## What is being asked:
Check each line of the records below and collect those that include the word "fullFrom".

## Input data:
_____
-- ==== Sys2Proof/Machine/Migrate.lean ====
section
/-! DEFINITION. Incremental checkpoints (R340, R353 to R355), live migration (R356 to R361), and the fabric side of a partition (R204,
R345, R404). -/

namespace Sys2Proof.Config

/-- What an image that another module sends holds: that module's, and free (R356, DESIGN CHOICE, log 19). -/
opaque foreignImage : Nat → Machine.Image

end Sys2Proof.Config

namespace Sys2Proof.Machine

/-! ### Checkpoints -/

/-- CKRATE of a CKCTL, in bytes per microsecond (R355). -/
def Checkpoint.rate (c : Checkpoint) : Nat := (c.ctl.extractLsb' 40 16).toNat

/-- Whether a stream region lies in windows granted to the device (R353). -/
def State.regionOk (s : State) (part vdev base len : Nat) : Bool :=
  (upTo (len / 4096)).all fun i => match (s.locate part vdev (base + 4096 * i) .write).2 with
    | .ok (a, _) => match regionOf a with
      | .host _ | .cxl _ => true
      | _ => false
    | .error _ => false

/-- The reply of CHECKPOINT (R408). -/
def Checkpoint.reply (c : Checkpoint) : List Byte := bytesOf 4 c.epoch ++ bytesOf 4 0 ++ bytesOf 8 c.position

/-- CKCTL as a CHECKPOINT gives it, when its values are in their ranges; CKRATE 0 at the basic level means 1,000 (R408). -/
def Command.ckctl (c : Command) : Option (BitVec 64) :=
  let w := c.get 8 8
  let rate := bits w 55 40
  if bits w 63 60 ≠ 0 ∨ c.get 16 8 % 4096 ≠ 0 ∨ (c.expert ∧ rate = 0) ∨ (!c.expert ∧ rate ≠ 0) then none
  else some (BitVec.ofNat 64 (if rate = 0 then w + 1000 * 2 ^ 40 else w))

/-- What keeps CHECKPOINT from acting on a device (R406, R413). -/
def Vdev.cannotCheckpoint (v : Vdev) : Option Nat :=
  if v.lost then some 3 else match v.cannotSave with
    | some 2 => some 2
    | _ => none

/-- A CHECKPOINT with an operation, its device and its CKCTL. -/
def checkpointWith (s : State) (src : CommandSource) (mode : Nat) (body : State → Nat → Vdev → BitVec 64 → Nat → Reply) : Host.Outcome State Fault Refusal :=
  s.runCommand src 0x08 mode fun c s =>
    match Store.find s.vdevs (c.get 0 1), c.ckctl with
    | some v, some w => match v.cannotCheckpoint with
      | some st => .refused st 0
      | none => body s (c.get 0 1) v w (c.get 16 8)
    | _, _ => .refused 1 0

/-- CHECKPOINT_DISABLE (R355). -/
def execCheckpointDisable (src : CommandSource) (s : State) : Host.Outcome State Fault Refusal :=
  checkpointWith s src 0 fun s vdev v w len =>
    let k : Checkpoint := { v.ckpt with ctl := w, length := len }
    .done (s.modVdev vdev fun v => { v with ckpt := k }) k.reply

/-- CHECKPOINT_RUN (R353, R355): epoch 1 starts. -/
def execCheckpointRun (src : CommandSource) (s : State) : Host.Outcome State Fault Refusal :=
  checkpointWith s src 1 fun s vdev v w len =>
    let k : Checkpoint := { ctl := w, epoch := 1, length := len, nextPage := s.mod.tick }
    if s.regionOk (descPart v.desc) vdev k.region len then .done (s.modVdev vdev fun v => { v with ckpt := k }) k.reply
    else .refused 1 0

/-- CHECKPOINT_CLOSE_NOW (R354): the device stops as at a slice end; checkpoints go on to run afterwards. -/
def execCheckpointCloseNow (src : CommandSource) (s : State) : Host.Outcome State Fault Refusal :=
  checkpointWith s src 2 fun s vdev v w len =>
    let k : Checkpoint := { v.ckpt with ctl := w - (1 <<< 56), length := len }
    if v.ckpt.mode ≠ 1 ∨ v.saved.phase = .saved then .refused 3 0
    else if k.region ≠ v.ckpt.region then .refused 1 0
    else .done ((s.modVdev vdev fun v => { v with ckpt := k }).startSave vdev .epoch) k.reply

/-- Whether the streamers of a device stream its pages now: a checkpoint runs, the device is resident or its epoch closes, and CKRATE lets the
next page go, with room in the region (R353 to R355). -/
def State.streams (s : State) (vdev : Nat) (v : Vdev) : Bool :=
  v.ckpt.mode == 1 && (v.ckpt.closing || (s.isResident vdev v && (s.coreSet (descPart v.desc) vdev).any fun c => (s.core c).serving.isNone)) &&
  decide (v.ckpt.nextPage ≤ s.mod.tick) && decide (v.ckpt.position + 4112 ≤ v.ckpt.length)

/-- Bytes at a guest virtual address that firmware or a streamer writes, with the dirty bits as they were (R353). -/
def State.streamWrite (s : State) (part vdev va : Nat) (data : List Byte) : Option State :=
  match s.guestWrite part vdev va data with
  | (s1, _, none) => some (((s1.dirtyPages vdev).filter fun p => !(s.dirtyPages vdev).contains p).foldl (fun s p => s.clearDirty vdev p) s1)
  | _ => none

/-- A page is taken for streaming (R340): its bit is cleared, and the translations by which it is written are dropped. -/
def State.takePage (s : State) (vdev page : Nat) : State :=
  (s.clearDirty vdev page).dropTranslations fun t => t.vdev == vdev && decide (t.gpa ≤ page) && decide (page < t.gpa + t.span) && t.w

/-- The page that the streamers of a device take next: the first dirty one, of which the data can be read if there is one. A page that the second stage does
not map, or of which the frame has not been pulled, is not taken, and keeps its bit (DESIGN CHOICE, log 12). -/
def State.nextStreamed (s : State) (vdev : Nat) (v : Vdev) : Option Nat :=
  let home (p : Nat) : Option Nat := match (s.guestPage (descPart v.desc) vdev (p * 4096)).2 with
    | .ok a => some a
    | .error _ => none
  let pages := s.dirtyPages vdev
  (pages.find? fun p => (home p).any fun a => !s.badAt a 4096) <|> pages.find? fun p => (home p).isSome

/-- CHECKPOINT_PAGE_STREAM (R340, R353, R355): the page is taken, with what had been translated performed (R337), and is copied; while a lease holds some
of that, the page waits, and keeps its bit. Data that an error has spoilt is not copied (R218). -/
def execCheckpointPageStream (vdev : Nat) (page : Nat) (s : State) : Host.Outcome State Fault Refusal :=
  match Store.find s.vdevs vdev with
  | none => .next s
  | some v =>
    if !s.streams vdev v || !(s.dirtyPages vdev).contains page then .next s
    else
      let part := descPart v.desc
      let later := s.mod.tick + 4112 * 84000 / max 1 v.ckpt.rate
      let later' (s : State) : State := s.modVdev vdev fun v => { v with ckpt := { v.ckpt with nextPage := later } }
      let s1 := (s.takePage vdev page).settleVdev vdev
      if s1.unsettled vdev then .next (later' s)
      else match s1.guestPage part vdev (page * 4096) with
      | (_, .error _) => .next (later' s)
      | (s2, .ok a) => match s2.servedBytes part vdev a 4096 with
        | (_, .error f) => .next (later' (match f with
          | .lost site => s.detect site
          | _ => s))
        | (s3, .ok bytes) =>
          let data := bytesOf 4 v.ckpt.epoch ++ bytesOf 4 0 ++ bytesOf 8 (page * 4096) ++ bytes
          match s3.streamWrite part vdev (v.ckpt.region + v.ckpt.position) data with
          | none => .next (later' s)
          | some s4 => .next (s4.modVdev vdev fun v => { v with ckpt := { v.ckpt with
              position := v.ckpt.position + 4112
              pages := v.ckpt.pages + 1
              records := v.ckpt.records ++ [⟨v.ckpt.epoch, page * 4096, v.ckpt.position⟩]
              nextPage := later } })

/-- The trailer of an epoch (R355); the widths of its fields are the model's (DESIGN CHOICE, log 12). -/
def epochTrailer (k : Checkpoint) (i : Image) : List Byte :=
  bytesOf 4 k.epoch ++ bytesOf 4 k.pages ++ bytesOf 8 k.position ++ bytesOf 8 i.length ++ bytesOf 8 i.counter ++ bytesOf 32 0

/-- The state with the image and the trailer of an epoch in the device's region, when every set bit is streamed, they fit, and the region can be
written (R354, R355). What a context whose key was erased has sealed is opened by no one: it closes no epoch (R413). -/
def State.closed (s : State) (vdev : Nat) (v : Vdev) : Option State :=
  if v.ckpt.closing && v.saved.phase == .saved && !v.lost && (s.dirtyPages vdev).isEmpty then v.saved.image.bind fun i =>
    if v.ckpt.position + i.length + 64 ≤ v.ckpt.length then
      s.streamWrite (descPart v.desc) vdev (v.ckpt.region + v.ckpt.position) (imageBytes v.ctx i ++ epochTrailer v.ckpt i)
    else none
  else none

/-- Whether an epoch can close. -/
def State.closes (s : State) (vdev : Nat) (v : Vdev) : Bool := (s.closed vdev v).isSome

/-- EPOCH_CLOSE (R354): image and trailer are written, the device is runnable again, and the next epoch begins. -/
def execEpochClose (vdev : Nat) (s : State) : Host.Outcome State Fault Refusal :=
  match Store.find s.vdevs vdev with
  | none => .next s
  | some v => match s.closed vdev v, v.saved.image with
    | some s1, some i => .next (s1.modVdev vdev fun v =>
        { v with
          ckpt := { v.ckpt with epoch := v.ckpt.epoch + 1, position := v.ckpt.position + i.length + 64, pages := 0, closing := false, fullFrom := none }
          saved := { v.saved with phase := .running } })
    | _, _ => .next s

/-- Whether the region of a device whose epoch closes is full (R355): what the close writes next, a page or the image with the trailer, has no room. -/
def State.regionFull (s : State) (vdev : Nat) (v : Vdev) : Bool :=
  let next := if (s.dirtyPages vdev).isEmpty then (v.saved.image.map fun i => i.length + 64).getD 0 else 4112
  v.ckpt.closing && v.saved.phase == .saved && decide (v.ckpt.length < v.ckpt.position + next)

/-- Whether a saved group waits (R321): it waited when it was saved. -/
def Group.savedWaits (g : Group) : Bool := g.counts || g.stops.carried || g.stops.wait == .reacquire

/-- The tick at which a wait that a full region prolongs from a tick has lasted as long as the watchdog (R355), for a saved group that waits, of which no
fatal fault is reported. -/
def Vdev.savedDue (v : Vdev) (since : Nat) (g : Group) : Option Nat :=
  if g.savedWaits && decide (0 < v.ctx.watchdog) && g.stops.stop.all (fun x => kindOf v.ctx.trapsvc x.code != .fatal) then
    some (since + (v.ctx.watchdog - g.stops.waitUs) * 84000)
  else none

/-- The waits that a full region prolongs: each saved team and group with the tick at which its watchdog ends it. -/
def Vdev.savedDues (v : Vdev) : List (SavedTeam × Group × Nat) := match v.ckpt.fullFrom with
  | none => []
  | some t => v.saved.teams.flatMap fun u => u.groups.filterMap fun g => (v.savedDue t g).map fun d => (u, g, d)

/-- WAIT_TIMEOUT at a saved group (R39, R355), as at a group of a core: the records name the partition's lowest quadrant (DEDUCED, log 12). -/
def State.savedTimeout (s : State) (vdev : Nat) (t : SavedTeam) (g : Group) : State :=
  let part := t.team.id.part
  let x := g.waitTrap .waitTimeout
  let r : FaultRecord :=
    { kind := FaultKind.fatal.code, code := x.code.code, team := t.team.id.number, group := g.number, slot := x.slot, cls := 0, mask := x.mask,
      pc := x.pc, resume := x.resume, aux1 := 0, aux2 := 0, addr := 0, time := s.now }
  let (s1, idx) := s.enterRecord part vdev 24576 r
  let ev (ty : Nat) : EventRecord :=
    { type := ty, quad := (s.quadsOf part).headD 0, vdev := vdev, code := x.code.code, time := s.now, team := r.team, group := r.group, pc := x.pc }
  let s2 := ((s1.logEvent part (ev 6)).logEvent part (ev 7)).modSaved vdev r.team r.group fun g =>
    { g with stops := { g.stops with stop := some ⟨x.code, idx, x.resume, x.slot⟩, wait := .none } }
  (s2.hitTrigger vdev 24576 1 r.code).reportFatal part t.team.id.launch ⟨r.code, r.team, r.group, x.pc, x.mask, s.now, s.mod.tick / 35⟩

/-- While the close of an epoch waits for room, the wait counts for each saved group that waits (R355). -/
def State.checkpointStalls (s : State) : Option State :=
  s.vdevs.findSome? fun kv =>
    if !s.regionFull kv.1 kv.2 then none
    else if kv.2.ckpt.fullFrom.isNone then some (s.modVdev kv.1 fun v => { v with ckpt := { v.ckpt with fullFrom := some s.mod.tick } })
    else (kv.2.savedDues.find? fun x => decide (x.2.2 ≤ s.mod.tick)).map fun x => s.savedTimeout kv.1 x.1 x.2.1

/-! ### Migration: the commands (R356, R360, R408) -/

/-- MIGRATE_IN (R356, R408): the context gets an entry, and is not runnable before its image has crossed. -/
def execMigrateIn (src : CommandSource) (s : State) : Host.Outcome State Fault Refusal :=
  s.runCommand src 0x07 0 fun c s =>
    let d := c.bytes 0 64
    if 2048 ≤ c.get 64 2 ∨ Store.has s.vdevs (field d 0 1) ∨ !s.descriptorOk d ∨ !s.canHold d then .refused 1 0
    else
      let ctx : Context := { ctl := BitVec.ofNat 64 (field d 4 8), ctxid := c.get 68 4 }
      let v : Vdev := { desc := d, ctx := ctx, faults := { base := field d 32 8 }, tab := { dirtyBase := field d 40 8, dirtyLen := field d 48 4 },
                        vcarve := BitVec.ofNat 32 (field d 16 4), saved := { phase := .saved }, mig := { incoming := true, peer := c.get 64 2 } }
      .done (s.enterVdev d v) []

/-- The device of this module that a MIGRATE_IN entered for a context coming from an endpoint to a partition. -/
def State.incoming (s : State) (part ctxid peer : Nat) : Option (Nat × Vdev) :=
  s.vdevs.find? fun kv => kv.2.mig.incoming && kv.2.mig.phase == 0 && kv.2.ctx.ctxid == ctxid && kv.2.mig.peer == peer && descPart kv.2.desc == part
_____
## Your solution:
          ckpt := { v.ckpt with epoch := v.ckpt.epoch + 1, position := v.ckpt.position + i.length + 64, pages := 0, closing := false, fullFrom := none }
def Vdev.savedDues (v : Vdev) : List (SavedTeam × Group × Nat) := match v.ckpt.fullFrom with
    else if kv.2.ckpt.fullFrom.isNone then some (s.modVdev kv.1 fun v => { v with ckpt := { v.ckpt with fullFrom := some s.mod.tick } })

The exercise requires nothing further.